Content starts
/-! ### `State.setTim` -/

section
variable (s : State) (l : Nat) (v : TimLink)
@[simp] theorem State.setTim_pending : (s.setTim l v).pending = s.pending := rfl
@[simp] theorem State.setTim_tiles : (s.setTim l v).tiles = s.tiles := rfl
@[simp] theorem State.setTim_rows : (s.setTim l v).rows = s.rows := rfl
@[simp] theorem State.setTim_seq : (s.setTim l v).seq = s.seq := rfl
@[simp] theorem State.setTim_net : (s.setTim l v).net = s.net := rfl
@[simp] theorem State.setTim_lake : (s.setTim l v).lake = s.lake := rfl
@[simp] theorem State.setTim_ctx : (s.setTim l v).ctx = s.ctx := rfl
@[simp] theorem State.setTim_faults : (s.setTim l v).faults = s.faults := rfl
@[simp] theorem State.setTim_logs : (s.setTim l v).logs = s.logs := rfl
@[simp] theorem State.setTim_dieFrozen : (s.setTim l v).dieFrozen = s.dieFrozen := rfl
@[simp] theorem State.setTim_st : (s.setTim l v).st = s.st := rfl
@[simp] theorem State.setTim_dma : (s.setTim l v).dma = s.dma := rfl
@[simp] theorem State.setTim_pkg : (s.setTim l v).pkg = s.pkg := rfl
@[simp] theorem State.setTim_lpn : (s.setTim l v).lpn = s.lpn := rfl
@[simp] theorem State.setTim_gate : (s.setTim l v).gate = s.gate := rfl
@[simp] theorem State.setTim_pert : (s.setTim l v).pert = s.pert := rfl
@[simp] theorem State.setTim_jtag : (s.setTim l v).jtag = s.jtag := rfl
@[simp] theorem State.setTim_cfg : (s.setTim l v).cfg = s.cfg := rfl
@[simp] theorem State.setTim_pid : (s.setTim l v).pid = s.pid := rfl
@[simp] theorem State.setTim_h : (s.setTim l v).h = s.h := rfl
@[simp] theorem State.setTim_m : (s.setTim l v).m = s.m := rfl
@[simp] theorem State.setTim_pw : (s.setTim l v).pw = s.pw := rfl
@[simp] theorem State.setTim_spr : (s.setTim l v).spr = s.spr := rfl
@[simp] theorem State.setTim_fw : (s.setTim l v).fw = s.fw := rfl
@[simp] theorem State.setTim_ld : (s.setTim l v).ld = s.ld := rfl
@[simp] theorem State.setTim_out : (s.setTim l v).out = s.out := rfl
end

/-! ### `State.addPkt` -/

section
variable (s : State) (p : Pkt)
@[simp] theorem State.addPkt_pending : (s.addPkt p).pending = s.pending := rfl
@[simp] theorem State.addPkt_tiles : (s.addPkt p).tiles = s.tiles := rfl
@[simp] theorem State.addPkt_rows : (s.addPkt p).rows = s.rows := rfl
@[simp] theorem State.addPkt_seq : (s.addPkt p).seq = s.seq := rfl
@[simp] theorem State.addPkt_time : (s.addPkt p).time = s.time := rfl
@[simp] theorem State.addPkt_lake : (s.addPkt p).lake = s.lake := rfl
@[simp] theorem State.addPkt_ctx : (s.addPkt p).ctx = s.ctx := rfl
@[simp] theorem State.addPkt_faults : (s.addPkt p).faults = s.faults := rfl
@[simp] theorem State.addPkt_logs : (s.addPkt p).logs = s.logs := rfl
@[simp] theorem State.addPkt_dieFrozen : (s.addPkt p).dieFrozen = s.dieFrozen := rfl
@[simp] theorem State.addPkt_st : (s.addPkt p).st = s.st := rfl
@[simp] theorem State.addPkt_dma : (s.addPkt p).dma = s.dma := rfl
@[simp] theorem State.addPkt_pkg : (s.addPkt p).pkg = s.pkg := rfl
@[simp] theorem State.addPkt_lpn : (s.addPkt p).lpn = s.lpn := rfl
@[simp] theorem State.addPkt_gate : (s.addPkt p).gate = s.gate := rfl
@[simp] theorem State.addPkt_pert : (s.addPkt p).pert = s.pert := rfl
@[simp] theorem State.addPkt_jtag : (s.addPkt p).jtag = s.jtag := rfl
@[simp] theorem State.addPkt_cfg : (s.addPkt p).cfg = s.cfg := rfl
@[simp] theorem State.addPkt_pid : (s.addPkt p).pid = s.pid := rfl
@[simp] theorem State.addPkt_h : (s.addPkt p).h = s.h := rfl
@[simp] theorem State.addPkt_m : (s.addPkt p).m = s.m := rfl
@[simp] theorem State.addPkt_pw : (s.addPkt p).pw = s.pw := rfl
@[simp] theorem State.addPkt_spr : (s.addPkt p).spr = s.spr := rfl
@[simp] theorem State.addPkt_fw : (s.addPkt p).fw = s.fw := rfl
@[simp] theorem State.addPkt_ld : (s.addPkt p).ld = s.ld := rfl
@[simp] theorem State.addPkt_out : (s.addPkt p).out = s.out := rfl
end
Content ends
Copy every record verbatim.

> [EXERCISE ANSWER]:
/-! ### `State.setTim` -/

section
variable (s : State) (l : Nat) (v : TimLink)
@[simp] theorem State.setTim_pending : (s.setTim l v).pending = s.pending := rfl
@[simp] theorem State.setTim_tiles : (s.setTim l v).tiles = s.tiles := rfl
@[simp] theorem State.setTim_rows : (s.setTim l v).rows = s.rows := rfl
@[simp] theorem State.setTim_seq : (s.setTim l v).seq = s.seq := rfl
@[simp] theorem State.setTim_net : (s.setTim l v).net = s.net := rfl
@[simp] theorem State.setTim_lake : (s.setTim l v).lake = s.lake := rfl
@[simp] theorem State.setTim_ctx : (s.setTim l v).ctx = s.ctx := rfl
@[simp] theorem State.setTim_faults : (s.setTim l v).faults = s.faults := rfl
@[simp] theorem State.setTim_logs : (s.setTim l v).logs = s.logs := rfl
@[simp] theorem State.setTim_dieFrozen : (s.setTim l v).dieFrozen = s.dieFrozen := rfl
@[simp] theorem State.setTim_st : (s.setTim l v).st = s.st := rfl
@[simp] theorem State.setTim_dma : (s.setTim l v).dma = s.dma := rfl
@[simp] theorem State.setTim_pkg : (s.setTim l v).pkg = s.pkg := rfl
@[simp] theorem State.setTim_lpn : (s.setTim l v).lpn = s.lpn := rfl
@[simp] theorem State.setTim_gate : (s.setTim l v).gate = s.gate := rfl
@[simp] theorem State.setTim_pert : (s.setTim l v).pert = s.pert := rfl
@[simp] theorem State.setTim_jtag : (s.setTim l v).jtag = s.jtag := rfl
@[simp] theorem State.setTim_cfg : (s.setTim l v).cfg = s.cfg := rfl
@[simp] theorem State.setTim_pid : (s.setTim l v).pid = s.pid := rfl
@[simp] theorem State.setTim_h : (s.setTim l v).h = s.h := rfl
@[simp] theorem State.setTim_m : (s.setTim l v).m = s.m := rfl
@[simp] theorem State.setTim_pw : (s.setTim l v).pw = s.pw := rfl
@[simp] theorem State.setTim_spr : (s.setTim l v).spr = s.spr := rfl
@[simp] theorem State.setTim_fw : (s.setTim l v).fw = s.fw := rfl
@[simp] theorem State.setTim_ld : (s.setTim l v).ld = s.ld := rfl
@[simp] theorem State.setTim_out : (s.setTim l v).out = s.out := rfl
end

/-! ### `State.addPkt` -/

section
variable (s : State) (p : Pkt)
@[simp] theorem State.addPkt_pending : (s.addPkt p).pending = s.pending := rfl
@[simp] theorem State.addPkt_tiles : (s.addPkt p).tiles = s.tiles := rfl
@[simp] theorem State.addPkt_rows : (s.addPkt p).rows = s.rows := rfl
@[simp] theorem State.addPkt_seq : (s.addPkt p).seq = s.seq := rfl
@[simp] theorem State.addPkt_time : (s.addPkt p).time = s.time := rfl
@[simp] theorem State.addPkt_lake : (s.addPkt p).lake = s.lake := rfl
@[simp] theorem State.addPkt_ctx : (s.addPkt p).ctx = s.ctx := rfl
@[simp] theorem State.addPkt_faults : (s.addPkt p).faults = s.faults := rfl
@[simp] theorem State.addPkt_logs : (s.addPkt p).logs = s.logs := rfl
@[simp] theorem State.addPkt_dieFrozen : (s.addPkt p).dieFrozen = s.dieFrozen := rfl
@[simp] theorem State.addPkt_st : (s.addPkt p).st = s.st := rfl
@[simp] theorem State.addPkt_dma : (s.addPkt p).dma = s.dma := rfl
@[simp] theorem State.addPkt_pkg : (s.addPkt p).pkg = s.pkg := rfl
@[simp] theorem State.addPkt_lpn : (s.addPkt p).lpn = s.lpn := rfl
@[simp] theorem State.addPkt_gate : (s.addPkt p).gate = s.gate := rfl
@[simp] theorem State.addPkt_pert : (s.addPkt p).pert = s.pert := rfl
@[simp] theorem State.addPkt_jtag : (s.addPkt p).jtag = s.jtag := rfl
@[simp] theorem State.addPkt_cfg : (s.addPkt p).cfg = s.cfg := rfl
@[simp] theorem State.addPkt_pid : (s.addPkt p).pid = s.pid := rfl
@[simp] theorem State.addPkt_h : (s.addPkt p).h = s.h := rfl
@[simp] theorem State.addPkt_m : (s.addPkt p).m = s.m := rfl
@[simp] theorem State.addPkt_pw : (s.addPkt p).pw = s.pw := rfl
@[simp] theorem State.addPkt_spr : (s.addPkt p).spr = s.spr := rfl
@[simp] theorem State.addPkt_fw : (s.addPkt p).fw = s.fw := rfl
@[simp] theorem State.addPkt_ld : (s.addPkt p).ld = s.ld := rfl
@[simp] theorem State.addPkt_out : (s.addPkt p).out = s.out := rfl
end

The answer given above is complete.